在python中跨多个进程同步

Question

我有一个 python 应用程序，它产生一个单独的进程来做一些工作（由于 GIL（全局解释器锁），我在使用线程时遇到了性能问题）。 现在我在 python 中的跨进程同步共享资源的方法是什么？

我将数据移动到一个队列中，当它从该队列接收数据时，生成进程会完成工作。但我需要能够保证数据以有序的方式输出，与复制的顺序相同，因此我需要保证任何时候只有一个进程可以读取/写入队列。 我怎样才能做到最好？

谢谢， 罗恩

Answer 1

我认为您需要一个信号量，请查看此示例代码：

import threading
import datetime


class ThreadClass(threading.Thread):
    def run(self):
        now = datetime.datetime.now()
        pool.acquire()
        print "%s says hello, World! at time: %s"  % (self.getName(),now)
        pool.release()


pool = threading.BoundedSemaphore(value=1)


for i in range(10):
        t = ThreadClass()
        t.start()

有这个输出：

Thread-1 says hello, World! at time: 2013-05-20 18:57:47.609000
Thread-2 says hello, World! at time: 2013-05-20 18:57:47.609000
Thread-3 says hello, World! at time: 2013-05-20 18:57:47.609000
Thread-4 says hello, World! at time: 2013-05-20 18:57:47.609000
Thread-5 says hello, World! at time: 2013-05-20 18:57:47.609000
Thread-6 says hello, World! at time: 2013-05-20 18:57:47.609000
Thread-7 says hello, World! at time: 2013-05-20 18:57:47.609000
Thread-8 says hello, World! at time: 2013-05-20 18:57:47.609000
Thread-9 says hello, World! at time: 2013-05-20 18:57:47.609000
Thread-10 says hello, World! at time: 2013-05-20 18:57:47.609000

在哪里：

import threading
import datetime


class ThreadClass(threading.Thread):
    def run(self):
        now = datetime.datetime.now()
        print "%s says hello, World! at time: %s"  % (self.getName(),now)




for i in range(10):
        t = ThreadClass()
        t.start()

有这个输出：

Thread-1 says hello, World! at time: 2013-05-20 18:58:05.531000Thread-2 says hello, World! at time: 2013-05-20 18:58:05.
531000

 Thread-4 says hello, World! at time: 2013-05-20 18:58:05.531000Thread-3 says hello, World! at time: 2013-05-20 18:58:05
.531000

 Thread-6 says hello, World! at time: 2013-05-20 18:58:05.531000Thread-5 says hello, World! at time: 2013-05-20 18:58:05
.531000

 Thread-8 says hello, World! at time: 2013-05-20 18:58:05.531000Thread-7 says hello, World! at time: 2013-05-20 18:58:05
.531000

 Thread-10 says hello, World! at time: 2013-05-20 18:58:05.531000Thread-9 says hello, World! at time: 2013-05-20 18:58:0
5.531000

因此，使用 python 中的 BoundedSemaphore，您可以确保在任何人写入您的队列之前，他们必须拥有该信号量。

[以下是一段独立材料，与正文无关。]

-- ==== Sys2Proof/Machine/Ops.lean ====
section
/-! DEFINITION. The named operations over the buffer and the registers: reading and writing `BUF`, bytes of a register,
the two ways a command ends (R340, R342), reset and power-up. -/

namespace Sys2Proof.Machine

/-! ### The buffer -/

/-- The byte written at a location since the last reset, if there is one. -/
def Memory.find : Memory → Nat → Option Byte
  | [], _ => none
  | (k, c) :: m, a => if k = a then some c else Memory.find m a

/-- Write one byte, keeping the locations strictly rising. -/
def Memory.insert : Memory → Nat → Byte → Memory
  | [], a, b => [(a, b)]
  | (k, c) :: m, a, b =>
    if a < k then (a, b) :: (k, c) :: m
    else if a = k then (a, b) :: m
    else (k, c) :: Memory.insert m a b

/-- Write a byte string at consecutive locations from `a`. -/
def Memory.store : Memory → Nat → List Byte → Memory
  | m, _, [] => m
  | m, a, b :: bs => Memory.store (Memory.insert m a b) (a + 1) bs

/-- The canonical form: the locations rise strictly and lie in `BUF`. -/
abbrev Memory.wf (m : Memory) : Prop :=
  m.Pairwise (fun x y => x.1 < y.1) ∧ ∀ c ∈ m, c.1 < Config.bufSize

/-- `BUF[a]` (R47): the byte written last, or the draw of the last reset. -/
def State.bufByte (s : State) (a : Nat) : Byte :=
  match Memory.find s.mem a with
  | some b => b
  | none => Config.bufReset s.draw a

/-- `MemRead(a, n)` (R14). -/
def State.memRead (s : State) (a n : Nat) : List Byte := (List.range n).map fun k => s.bufByte (a + k)

/-- `MemWrite(a, |bytes|, bytes)` (R14). -/
def State.memWrite (s : State) (a : Nat) (bytes : List Byte) : State :=
  { s with mem := Memory.store s.mem a bytes }

/-! ### Bytes of a register -/

/-- Byte `j` of a register: bits `[8j+7:8j]` (R82). -/
def byteOf {n : Nat} (v : BitVec n) (j : Nat) : Byte := v.extractLsb' (8 * j) 8

/-- A register with its byte `j` replaced (R82, R83). -/
def withByte {n : Nat} (v : BitVec n) (j : Nat) (b : Byte) : BitVec n :=
  (v &&& ~~~((255#8).setWidth n <<< (8 * j))) ||| (b.setWidth n <<< (8 * j))

/-! ### Registers a command writes -/

/-- Write all three fields of `STATUS` (R35). -/
def State.setStatus (s : State) (err valid : Bool) (code : BitVec 8) : State :=
  { s with err := err, valid := valid, errcode := code }

/-- Write `VAL` (R44). -/
def State.setVal (s : State) (v : BitVec 64) : State := { s with val := v }

/-- Write `MIC` (R45). -/
def State.setMic (s : State) (v : BitVec 32) : State := { s with mic := v }

/-! ### How a command ends -/

/-- The numbers of R341. -/
def ErrCode.code : ErrCode → BitVec 8
  | .ok => 0x00
  | .illegalCmd => 0x01
  | .invalidArgument => 0x02
  | .sizeMismatch => 0x03
  | .bounds => 0x04
  | .state => 0x05
  | .crypto => 0x06

/-- What a command's pseudocode comes to: its success update and the comparison result of a check, or a `raise`. Every
check comes before the first write (R15), so a raise carries no state. -/
inductive Result where
  | done (t : State) (valid : Bool)
  | raised (e : ErrCode)
  deriving DecidableEq, Repr

/-- The error path (R342), the one operation by which a command fails: `STATUS` and nothing else. The block has no
other exception entry (R348) and no return from one (R349). -/
def State.raise (s : State) (e : ErrCode) : State := s.setStatus true false e.code

/-- The success path (R340): the command's own writes, then `STATUS`. -/
def State.succeed (t : State) (valid : Bool) : State := t.setStatus false valid ErrCode.ok.code

/-- A command as R343 describes it: the success update of its rule, or the `STATUS`-only update. -/
def finish (s : State) (r : Result) : Host.Outcome State Fault Refusal :=
  match r with
  | .done t valid => .next (t.succeed valid)
  | .raised e => .next (s.raise e)

/-! ### Events -/

/-- The next event leaves the queue, and the answer of the access before it is gone. -/
def State.consume (s : State) : State := { s with pending := s.pending.tail, answer := none }

/-- A read gives its value back to the host (R97). -/
def State.give (s : State) (v : Word) : State := { s with answer := some v }

/-- The platform reset (R380, R381): the reset state, with a new draw of `BUF_RESET`. What the host does next is not
the block's, so it stays. -/
def State.platformReset (s : State) : State :=
  { State.reset with draw := s.draw + 1, pending := s.pending }

/-- Power returns without a reset (R357, U13): any value in every register, key and `BUF` byte. -/
def State.powerUp (s : State) : State where
  err := (Config.powerUp (s.draw + 1) 0).testBit 0
  valid := (Config.powerUp (s.draw + 1) 1).testBit 0
  errcode := BitVec.ofNat 8 (Config.powerUp (s.draw + 1) 2)
  ciph := (Config.powerUp (s.draw + 1) 3).testBit 0
  len := BitVec.ofNat 8 (Config.powerUp (s.draw + 1) 4)
  devaddr := BitVec.ofNat 32 (Config.powerUp (s.draw + 1) 5)
  fcnt32 := BitVec.ofNat 32 (Config.powerUp (s.draw + 1) 6)
  fport := BitVec.ofNat 8 (Config.powerUp (s.draw + 1) 7)
  payoff := BitVec.ofNat 9 (Config.powerUp (s.draw + 1) 8)
  paylen := BitVec.ofNat 10 (Config.powerUp (s.draw + 1) 9)
  foff := BitVec.ofNat 9 (Config.powerUp (s.draw + 1) 10)
  val := BitVec.ofNat 64 (Config.powerUp (s.draw + 1) 11)
  mic := BitVec.ofNat 32 (Config.powerUp (s.draw + 1) 12)
  nwkskey := BitVec.ofNat 128 (Config.powerUp (s.draw + 1) 13)
  appskey := BitVec.ofNat 128 (Config.powerUp (s.draw + 1) 14)
  appkey := BitVec.ofNat 128 (Config.powerUp (s.draw + 1) 15)
  mem := []
  draw := s.draw + 1
  pending := s.pending
  answer := none

end Sys2Proof.Machine
end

但是，这并不能确保您的结果以正确的顺序添加到队列中。

编辑：

如果您要这样做并保持秩序，您将需要这样的东西：

import multiprocessing
import datetime
import random
import time

def funfun(number):
    time.sleep(random.randint(0,10))
    now = datetime.datetime.now()
    return "%s says hello, World! at time: %s"  % (number,now)

if __name__ == "__main__":
    pool = multiprocessing.Pool(10)
    for item in pool.imap(funfun,[i for i in range(10)]):
        print item

哪个打印：

0 says hello, World! at time: 2013-05-21 00:38:48.546000
1 says hello, World! at time: 2013-05-21 00:38:55.562000
2 says hello, World! at time: 2013-05-21 00:38:47.562000
3 says hello, World! at time: 2013-05-21 00:38:51.578000
4 says hello, World! at time: 2013-05-21 00:38:50.578000
5 says hello, World! at time: 2013-05-21 00:38:48.593000
6 says hello, World! at time: 2013-05-21 00:38:52.593000
7 says hello, World! at time: 2013-05-21 00:38:48.593000
8 says hello, World! at time: 2013-05-21 00:38:50.593000
9 says hello, World! at time: 2013-05-21 00:38:51.609000

因此，您可以按正确的顺序追加到队列中，作业将等待轮到他们添加到队列中。